Your goal: Once you find the line with "indirect arguments -/" in the entries below, return exactly every line from it through the line with "(∀ ring : BitVec".

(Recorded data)
-- ==== Sys2Proof/Certificates/Slice0/Obligations.lean ====
section
/-! DEFINITION. The statements about the block, by family of commands. Where a statement rests on a choice of the model, its
docstring names the log entry. -/

open Sys2Proof Sys2Proof.Machine

/-- A step takes the front command, and every command completes; that one slot of the lanes passes on an empty queue is the model's choice, log 7. -/
def Obligations.StepRunsFront : Prop :=
  (∀ (c : Instr) (q : List Instr) (s : State), step { s with pending := c :: q } = exec c { s with pending := q })
    ∧ (∀ (c : Instr) (s : State), Completes c s fun _ => True)
    ∧ ∀ s : State, s.pending = [] → step s = .next { s with blk := tick s.blk }

/-- Reset values of the direct register block and of the state whose reset the spec gives -/
def Obligations.ResetValues : Prop :=
  (∀ lift : W32, ∀ e ∈ [(0x000, (0x20484542 : W32)), (0x004, 0x01010101), (0x014, 0), (0x018, 0), (0x01C, 0), (0x020, 0), (0x024, 0),
      (0x028, 0), (0x02C, 0), (0x030, 0), (0x034, 0), (0x038, 0), (0x03C, 0), (0x040, 0), (0x044, 0), (0x048, 0x00010A0A),
      (0x04C, 0), (0x050, 0), (0x054, 0)], registerRead lift e.1 State.reset.blk = e.2)
    ∧ State.reset.blk.md.mode = .safe
    ∧ (∀ p, (Tbl.get {} State.reset.blk.chains p).st = .dark)
    ∧ (∀ k, (Tbl.get {} State.reset.blk.ev.queues k).q = []) ∧ State.reset.blk.ev.seq = 0 ∧ State.reset.pending = []
    ∧ Canonical State.reset ∧ MailboxesApart State.reset

/-- HOST_BLOCK: the key, the request, the two trip flags and trip-matrix input 64 -/
def Obligations.HostBlockWrite : Prop :=
  ∀ (key : BitVec 16) (s : State),
    (key = 0xB10C →
      Completes (.hostBlockSet key) s (fun b =>
        b = { s.blk with host := { s.blk.host with req := true, msix := b.host.msix }
                         prot := { s.blk.prot with inputs := s.blk.prot.inputs ||| (1#72 <<< 64) } }
          ∧ (∀ v, Tbl.get 0 b.host.msix v
              = Tbl.get 0 s.blk.host.msix v + if v = 2 ∧ s.blk.host.req = false then 1 else 0))
      ∧ Completes (.hostBlockClear key) s (fun b =>
        b = { s.blk with host := { s.blk.host with req := false, wdogTrip := false, linkTrip := false }
                         prot := { s.blk.prot with inputs := s.blk.prot.inputs &&& ~~~(1#72 <<< 64) } }))
    ∧ (key ≠ 0xB10C → ∀ i ∈ [Instr.hostBlockSet key, .hostBlockClear key],
        Completes i s (fun b => b = { s.blk with
          host.badKey := if s.blk.host.badKey < 255 then s.blk.host.badKey + 1 else s.blk.host.badKey }))

/-- The host watchdog and the link guard -/
def Obligations.HostWatchdog : Prop :=
  ∀ (v : W32) (s : State),
    Completes (.hostWdogWrite v) s (fun b => b = { s.blk with host := { s.blk.host with
        wdogPeriod := bits v 31 16, linkArm := bit v 0, kicks := s.blk.host.kicks + 1, kickAt := now s.blk } })
    ∧ Completes .hostKick s (fun b => b = { s.blk with host := { s.blk.host with kicks := s.blk.host.kicks + 1, kickAt := now s.blk } })
    ∧ (s.blk.host.wdogPeriod = 0 ∨ now s.blk < s.blk.host.kickAt + 99 * s.blk.host.wdogPeriod →
        Completes .hostWdogExpiry s (fun b => b = s.blk))
    ∧ (s.blk.host.wdogPeriod ≠ 0 → s.blk.host.kickAt + 99 * s.blk.host.wdogPeriod ≤ now s.blk → Completes .hostWdogExpiry s (fun b =>
        b = { s.blk with host := { s.blk.host with req := true, wdogTrip := true, msix := b.host.msix }
                         prot := { s.blk.prot with inputs := s.blk.prot.inputs ||| (1#72 <<< 64) } }
          ∧ ∀ v, Tbl.get 0 b.host.msix v = Tbl.get 0 s.blk.host.msix v + if v = 2 ∧ s.blk.host.req = false then 1 else 0))
    ∧ (s.blk.host.channels = [] → s.blk.host.bulkWait = [] →
        Completes .pcieLinkDown s (fun b =>
          b.host = { s.blk.host with sessionOpen := false, sessionAccepted := false, features := 0, evEn := false
                                     channels := [], bulkWait := []
                                     req := s.blk.host.req || s.blk.host.linkArm
                                     linkTrip := s.blk.host.linkTrip || s.blk.host.linkArm, msix := b.host.msix }
            ∧ b = { s.blk with host := b.host
                               prot := { s.blk.prot with inputs :=
                                 if s.blk.host.linkArm = true then s.blk.prot.inputs ||| (1#72 <<< 64) else s.blk.prot.inputs } }))

/-- Doorbells: acceptance, the mailbox in use, a held doorbell, DONE, indirect arguments -/
def Obligations.Doorbells : Prop :=
  ∀ (m : Fin 8) (rs : List (List W32)) (s : State),
    (∀ ring : BitVec 8, s.blk.host.coachUp = true → ring &&& (s.blk.host.busy ||| s.blk.host.done) = 0 →
      (∀ k : Fin 8, ring.getLsbD k.val = true →
        (rs.getD k.val []).length = bits (word (rs.getD k.val []) 1) 31 16 + 2 ∧ bits (word (rs.getD k.val []) 1) 31 16 ≤ 1022
          ∧ bits (word (rs.getD k.val []) 1) 15 0 = 0) →
      Completes (.mbxDoorbell ring rs) s (fun b =>
        (∀ k : Fin 8, Tbl.get [] b.host.requests k.val
            = if ring.getLsbD k.val then rs.getD k.val [] else Tbl.get [] s.blk.host.requests k.val)
          ∧ b = { s.blk with host := { s.blk.host with busy := s.blk.host.busy ||| ring, requests := b.host.requests } }))
    ∧ (s.blk.host.coachUp = true → s.blk.host.busy.getLsbD m.val = false → s.blk.host.done.getLsbD m.val = false →
        (rs.getD m.val []).length = 5 → bits (word (rs.getD m.val []) 1) 31 16 = 3 →
        bits (word (rs.getD m.val []) 1) 15 0 = 2 → feature s.blk 8 = true → bits (word (rs.getD m.val []) 2) 2 0 = 0 →
        1 ≤ (word (rs.getD m.val []) 4).toNat → (word (rs.getD m.val []) 4).toNat ≤ 262144 →
        Completes (.mbxDoorbell (1#8 <<< m.val) rs) s (fun b =>
          b = { s.blk with host := { s.blk.host with
                  busy := s.blk.host.busy ||| (1#8 <<< m.val)
                  requests := Tbl.set [] s.blk.host.requests m.val (rs.getD m.val []) } }))
    ∧ (s.blk.host.coachUp = true → s.blk.host.busy.getLsbD m.val = false → s.blk.host.done.getLsbD m.val = false →
        bits (word (rs.getD m.val []) 1) 15 2 ≠ 0 ∨ bit (word (rs.getD m.val []) 1) 0 = true
          ∨ (rs.getD m.val []).length ≠ bits (word (rs.getD m.val []) 1) 31 16 + 2
          ∨ bits (word (rs.getD m.val []) 1) 31 16 > 1022 →
        Completes (.mbxDoorbell (1#8 <<< m.val) rs) s (fun b =>
          Answered ⟨m, BitVec.ofNat 16 (bits (word (rs.getD m.val []) 0) 15 0)⟩ .badArg noDetail [] b))
    ∧ (s.blk.host.coachUp = true → s.blk.host.busy.getLsbD m.val = true →
        Completes (.mbxDoorbell (1#8 <<< m.val) rs) s (fun b =>
          b = { s.blk with host.dbErr := if s.blk.host.dbErr < 255 then s.blk.host.dbErr + 1 else s.blk.host.dbErr }))
    ∧ (s.blk.host.coachUp = true → s.blk.host.busy.getLsbD m.val = false → s.blk.host.done.getLsbD m.val = true →
        Completes (.mbxDoorbell (1#8 <<< m.val) rs) s (fun b =>
          b = { s.blk with host := { s.blk.host with
                  dbErr := if s.blk.host.dbErr < 255 then s.blk.host.dbErr + 1 else s.blk.host.dbErr
                  requests := Tbl.set [] s.blk.host.requests m.val (rs.getD m.val []) } }))
    ∧ (s.blk.host.coachUp = false → s.blk.sup.fail ≠ 4 →
        Completes (.mbxDoorbell (1#8 <<< m.val) rs) s (fun b =>
          b = { s.blk with host := { s.blk.host with
                  held := s.blk.host.held ++ [m.val]
                  requests := if s.blk.host.busy.getLsbD m.val then s.blk.host.requests
                    else Tbl.set [] s.blk.host.requests m.val (rs.getD m.val []) } }))
    ∧ (∀ mask : BitVec 8, Completes (.mbxDoneClear mask) s (fun b =>
        b = { s.blk with host.done := s.blk.host.done &&& ~~~mask }))
    ∧ (∀ args : List W32, s.blk.host.busy.getLsbD m.val = true →
        bit (word (Tbl.get [] s.blk.host.requests m.val) 1) 1 = true →
        (word (Tbl.get [] s.blk.host.requests m.val) 4).toNat = args.length →
        Completes (.indirectArgsFetched m args) s (fun b =>
          b = { s.blk with
            host.requests := Tbl.set [] s.blk.host.requests m.val ((Tbl.get [] s.blk.host.requests m.val).take 2 ++ args) }))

Finished task:
/-- Doorbells: acceptance, the mailbox in use, a held doorbell, DONE, indirect arguments -/
def Obligations.Doorbells : Prop :=
  ∀ (m : Fin 8) (rs : List (List W32)) (s : State),
    (∀ ring : BitVec 8, s.blk.host.coachUp = true → ring &&& (s.blk.host.busy ||| s.blk.host.done) = 0 →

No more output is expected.